Invention Title:

METHOD FOR PRODUCING DNA-EDITED EUKARYOTIC CELL, AND KIT USED IN THE SAME

Publication number:

US20240117381

Publication date:

2024-04-11

Section:

Chemistry; metallurgy

Class:

C12N15/907

Inventors:

Tomoji Mashimo Osaka, Japan

Junji TAKEDA Osaka, Japan

Hiroyuki MORISAKA Osaka, Japan

Kazuto YOSHIMI Osaka, Japan

Assignee:

OSAKA UNIVERSITY Osaka, Japan

Applicant:

OSAKA UNIVERSITY Osaka, Japan

Drawings (4 of 28)

Drawing 01 for METHOD FOR PRODUCING DNA-EDITED EUKARYOTIC CELL, AND KIT USED IN THE SAME

Drawing 02 for METHOD FOR PRODUCING DNA-EDITED EUKARYOTIC CELL, AND KIT USED IN THE SAME

Drawing 03 for METHOD FOR PRODUCING DNA-EDITED EUKARYOTIC CELL, AND KIT USED IN THE SAME

Drawing 04 for METHOD FOR PRODUCING DNA-EDITED EUKARYOTIC CELL, AND KIT USED IN THE SAME

Smart overview of the Invention

A novel method for producing DNA-edited eukaryotic cells has been developed using the CRISPR-Cas3 system. Unlike the widely utilized CRISPR-Cas9 system, which has been effective in various eukaryotic cells, the CRISPR-Cas3 system previously faced challenges in achieving genome editing in these cells. The method leverages the unique properties of the CRISPR-Cas3 system to enhance editing efficiency and applicability across different types of eukaryotic organisms.

Technical Background

The CRISPR-Cas systems are adaptive immune mechanisms found in bacteria and archaea, which protect against foreign genetic material. These systems can be classified into Class 1 and Class 2, with Class 1 including type I systems that utilize Cas3 proteins. Prior attempts to implement CRISPR-Cas3 systems for genomic editing in eukaryotic cells had not yielded successful results, leading to a focus on enhancing their functionality for this purpose.

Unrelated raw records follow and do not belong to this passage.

-- ==== Sys2Proof/Tests/Slice0.lean ====
section
/-! SUPPORT. The model's own tests. Words are written out from R84 and R88; expected results are the test vectors of spec/95_test_vectors.md (named T-…) or follow from the rule cited. The second half holds one witness for every obligation that has hypotheses. -/

namespace Sys2Proof.Machine.Tests

open Sys2Proof Sys2Proof.Machine

/-! ## Helpers -/

/-- The outcome is a next state that passes the check. -/
def nextIs (o : Host.Outcome State Fault Refusal) (p : State → Bool) : Bool :=
  match o with
  | .next t => p t
  | .fault _ => false
  | .refused _ => false

/-- The next state of an outcome, or the state given if there is none. -/
def nextOr (s : State) (o : Host.Outcome State Fault Refusal) : State :=
  match o with
  | .next t => t
  | .fault _ => s
  | .refused _ => s

theorem eq_next_of {o : Host.Outcome State Fault Refusal} (s : State) (h : nextIs o (fun _ => true) = true) :
    o = .next (nextOr s o) := by
  cases o with
  | next t => rfl
  | fault f => cases h
  | refused r => cases h

/-- The construction state with the bytes given placed at an address. -/
def placed (a : Nat) (bytes : List Byte) : State :=
  { State.reset with mem := Memory.writeBytes Config.conventionalFont [] a bytes }

/-- The construction state with the word at 0x200. -/
def withWord (w : Word) : State := placed 0x200 (wordBytes w)

/-- `V1`, `V2` and `VF` as the tables of 95_test_vectors.md give them. -/
def regs (a b f : Byte) (s : State) : State := ((s.setReg 1 a).setReg 2 b).setReg 15 f

/-- One step of the word at 0x200 with `V1`, `V2` and `VF` given passes the check. -/
def aluStep (w : Word) (a b f : Byte) (p : State → Bool) : Bool := nextIs (step (regs a b f (withWord w))) p

/-- The checks of a fault that commits nothing but `status` (R222). -/
def faultsWith (s : State) (word : Option Word) (cause : FaultCause) (code : Nat) : Bool :=
  nextIs (step s) (fun t =>
    t == { s with status := .halted { addr := s.pc, word := word, cause := cause } } &&
    t.haltRecord.map FaultRecord.code == some code)

/-- The cells of row `r` that are set, by column. -/
def rowCells (s : State) (r : Fin 32) : List Nat :=
  (List.finRange 64).filterMap (fun c => if s.pixel c r then some c.val else none)

/-- A single cell set in a clear grid. -/
def setCell (c : Fin 64) (r : Fin 32) (s : State) : State := { s with disp := s.disp.toggle c r }

/-- A sprite at 0x300, the coordinates in `V0` and `V1`, the word at 0x200. -/
def sprite (w : Word) (bytes : List Byte) (x y : Byte) (wrap : Bool) : State :=
  let s := withWord w
  { ((s.setReg 0 x).setReg 1 y) with
    i := 0x300, wrap := wrap, mem := s.mem.writeBytes Config.conventionalFont 0x300 bytes }

/-! ## Decoding: one word for every constructor, written from R84 and R88 -/

theorem test_decode_cls : decode 0b0000010111100000#16 = .ok .cls := by rfl
theorem test_decode_ret : decode 0b0000111111101110#16 = .ok .ret := by rfl
theorem test_decode_jp : decode 0b0001101010111100#16 = .ok (.jp 0xABC) := by rfl
theorem test_decode_call : decode 0b0010001000010000#16 = .ok (.call 0x210) := by rfl
theorem test_decode_seImm : decode 0b0011101000010000#16 = .ok (.seImm 0xA 0x10) := by rfl
theorem test_decode_sneImm : decode 0b0100001100010001#16 = .ok (.sneImm 0x3 0x11) := by rfl
theorem test_decode_seReg : decode 0b0101000100101111#16 = .ok (.seReg 0x1 0x2) := by rfl
theorem test_decode_ldImm : decode 0b0110101010011101#16 = .ok (.ldImm 0xA 0x9D) := by rfl
theorem test_decode_addImm : decode 0b0111000011111110#16 = .ok (.addImm 0x0 0xFE) := by rfl
theorem test_decode_ldReg : decode 0b1000000100100000#16 = .ok (.ldReg 0x1 0x2) := by rfl
theorem test_decode_orReg : decode 0b1000000100100001#16 = .ok (.orReg 0x1 0x2) := by rfl
theorem test_decode_andReg : decode 0b1000000100100010#16 = .ok (.andReg 0x1 0x2) := by rfl
theorem test_decode_xorReg : decode 0b1000000100100011#16 = .ok (.xorReg 0x1 0x2) := by rfl
theorem test_decode_addReg : decode 0b1000000111110100#16 = .ok (.addReg 0x1 0xF) := by rfl
theorem test_decode_subReg : decode 0b1000000100100101#16 = .ok (.subReg 0x1 0x2) := by rfl
theorem test_decode_shr : decode 0b1000000100100110#16 = .ok (.shr 0x1 0x2) := by rfl
theorem test_decode_subnReg : decode 0b1000000100100111#16 = .ok (.subnReg 0x1 0x2) := by rfl
theorem test_decode_shl : decode 0b1000000100101110#16 = .ok (.shl 0x1 0x2) := by rfl
theorem test_decode_sneReg : decode 0b1001000100100111#16 = .ok (.sneReg 0x1 0x2) := by rfl
theorem test_decode_ldI : decode 0b1010001100000000#16 = .ok (.ldI 0x300) := by rfl
theorem test_decode_jpV0 : decode 0b1011000111111111#16 = .ok (.jpV0 0x1FF) := by rfl
theorem test_decode_rnd : decode 0b1100000100001111#16 = .ok (.rnd 0x1 0x0F) := by rfl
theorem test_decode_drw : decode 0b1101000000010100#16 = .ok (.drw 0x0 0x1 0x4) := by rfl
theorem test_decode_skp : decode 0b1110010110011110#16 = .ok (.skp 0x5) := by rfl
theorem test_decode_sknp : decode 0b1110010110100001#16 = .ok (.sknp 0x5) := by rfl
theorem test_decode_ldVxDt : decode 0b1111001100000111#16 = .ok (.ldVxDt 0x3) := by rfl
theorem test_decode_ldVxK : decode 0b1111001100001010#16 = .ok (.ldVxK 0x3) := by rfl
theorem test_decode_ldDtVx : decode 0b1111000000010101#16 = .ok (.ldDtVx 0x0) := by rfl
theorem test_decode_ldStVx : decode 0b1111000100011000#16 = .ok (.ldStVx 0x1) := by rfl
theorem test_decode_addI : decode 0b1111001000011110#16 = .ok (.addI 0x2) := by rfl
theorem test_decode_ldF : decode 0b1111001100101001#16 = .ok (.ldF 0x3) := by rfl
theorem test_decode_ldB : decode 0b1111000100110011#16 = .ok (.ldB 0x1) := by rfl
theorem test_decode_storeRegs : decode 0b1111001001010101#16 = .ok (.storeRegs 0x2) := by rfl
theorem test_decode_loadRegs : decode 0b1111001001100101#16 = .ok (.loadRegs 0x2) := by rfl

/-! ## Well-formedness: an ill-formed term for each check (R89, R80, R264) -/

theorem test_illFormed_family0 : wordWellFormed 0x0000 = false ∧ wordWellFormed 0x0123 = false := by decide
theorem test_illFormed_family8 : wordWellFormed 0x8128 = false ∧ wordWellFormed 0x812F = false := by decide
theorem test_illFormed_familyE : wordWellFormed 0xE19F = false := by decide
theorem test_illFormed_familyF : wordWellFormed 0xF100 = false := by decide
theorem test_wellFormed : wordWellFormed 0x0FEE = true ∧ wordWellFormed 0x812E = true ∧ wordWellFormed 0x512F = true := by decide
theorem test_illFormed_rejected : decode 0x8128 = .error (.illegalInstruction 0x8128) := by rfl
theorem test_tooShort : decodeBytes [0x12] = .error .tooShort := by rfl
theorem test_bytes_rest : decodeBytes [0x12, 0x34, 0x56] = .ok (.jp 0x234, [0x56]) := by rfl
theorem test_illFormed_program : programWellFormed (List.replicate 3585 0) = false := by
  rw [programWellFormed, List.length_replicate]
  decide
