-- ==== Sys2Proof/Machine/Sequencer.lean ====
section
/-! DEFINITION. The command sequencer operation by operation: the micro-operation `SEQ` names
(spec/43_bus_protocol.md R193) and the transitions of spec/45_sequencer.md R253, with R241 for `PRESENCE_RETRY`. -/

namespace Sys2Proof.Machine

/-- The micro-operations of a phase in the order of `SEQ.step` (R193). A phase of R253 that only decides
(`AUTH_VERIFY`, `FINISH`), or in which the block waits (`IDLE`), has none. -/
def phaseProgram (p : Config.Params) : Phase → List Instr
  | .idle => []
  | .idPhase => [.reset, .wbyte Config.cmdReadRom, .rblock .ident 8, .crc8Check]
  | .derive => [.deriveSecret]
  | .authChallenge =>
    [.reset, .wbyte Config.cmdSkipRom, .wbyte Config.cmdWriteChallenge, .wblock (.buf .chal) 12, .rblock .echo 12,
      .echoCheck]
  | .authPage =>
    [.reset, .wbyte Config.cmdSkipRom, .wbyte 0xA5, .wbyte 0x00, .wbyte 0x00, .rblock .rbuf p.nPageRead.count,
      .crc16Check .page, .delay Config.tCsha, .rblock .mbuf 22, .crc16Check .mac]
  | .authVerify => []
  | .soft =>
    [.reset, .wbyte Config.cmdSkipRom, .wblock (.const Config.cmdSoftReset) 7, .rblock .mbuf 2, .crc16Check .soft,
      .delay p.tSoftSettle]
  | .finish _ _ _ => []

/-- The micro-operation `SEQ` names (R28, R193). -/
def seqInstr (s : State) : Option Instr := (phaseProgram s.cfg s.seq.phase)[s.seq.step.toNat]?

/-- The failure of the gate or check at this step, if its flag is 0 (R186, R189 to R192, R193 last sentence). -/
def stepFailure (s : State) : Option Failure :=
  match s.seq.phase, s.seq.step.toNat with
  | .idPhase, 0 => if s.flags.present then none else some .notPresent
  | .idPhase, 3 => if s.flags.crc8Ok then none else some (.integrity .crc8Id)
  | .authChallenge, 0 => if s.flags.present then none else some .notPresent
  | .authChallenge, 5 => if s.flags.echoOk then none else some (.integrity .echoMismatch)
  | .authPage, 0 => if s.flags.present then none else some .notPresent
  | .authPage, 6 => if s.flags.crc16Ok then none else some (.integrity .crc16Page)
  | .authPage, 9 => if s.flags.crc16Ok then none else some (.integrity .crc16Mac)
  | .soft, 0 => if s.flags.present then none else some .notPresent
  | .soft, 4 => if s.flags.crc16Ok then none else some (.integrity .crc16Soft)
  | _, _ => none

/-- The transition at the end of a phase's sequence (R253). -/
def phaseEnd (s : State) : State :=
  match s.seq.phase with
  | .idPhase => if s.seq.cmd = 1 then goTo (.finish .ok .none .ident) s else goTo .derive s
  | .derive => beginAuthAttempt 1 s
  | .authChallenge => goTo .authPage s
  | .authPage => goTo .authVerify (doVerifyMac (doComputeMac s))
  | .soft => goTo (.finish .ok .none .nothing) s
  | .idle => s
  | .authVerify => s
  | .finish _ _ _ => s

/-- "`SEQ.step` advances by one" (R28). -/
def advance (s : State) : State := { s with seq := { s.seq with step := s.seq.step + 1 } }

/-- What the sequencer does when the micro-operation `SEQ` names has completed (R28, R193, R253). -/
def afterOperation (s : State) : State :=
  match stepFailure s with
  | some f => takeFailure f s
  | none => if s.seq.step.toNat + 1 < (phaseProgram s.cfg s.seq.phase).length then advance s else phaseEnd s

/-- The decision of `AUTH_VERIFY` (R253, R248): no operation of its own. -/
def verdict (s : State) : State :=
  if s.flags.macOk then goTo (.finish .ok .none .trusted) s else takeFailure .macMismatch s

/-- A request at the host port (R240, R108, R251): accepted when `BUSY` = 0 and the code is not 00, else without
effect. -/
def hostAccepts (cmd : BitVec 2) (s : State) : Bool := !s.flags.busy && decide (cmd ≠ 0)

end Sys2Proof.Machine
end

Methodology for DNA Editing

The method involves introducing a CRISPR-Cas3 system into eukaryotic cells, which consists of a Cas3 protein, a Cascade protein, and a crRNA. Notably, the use of pre-crRNA instead of mature crRNA is critical for efficient genomic editing. Additionally, incorporating a nuclear localization signal into the Cas3 protein further boosts editing efficiency, allowing for significant deletions within target DNA sequences.

Applications Beyond Eukaryotic Cells

This innovative approach is not limited to just eukaryotic cells; it can also be applied to animals (excluding humans) and plants. The versatility of the CRISPR-Cas3 system opens up new possibilities for genetic modifications across various biological systems, potentially enhancing agricultural practices and biomedical research.

Advantages and Future Implications

The establishment of an effective CRISPR-Cas3 system in eukaryotic cells marks a significant advancement in genome editing technology. The ability to edit DNA with greater precision and efficiency could lead to breakthroughs in gene therapy, crop improvement, and synthetic biology. This method represents a promising tool for researchers aiming to explore genetic interventions more effectively than ever before.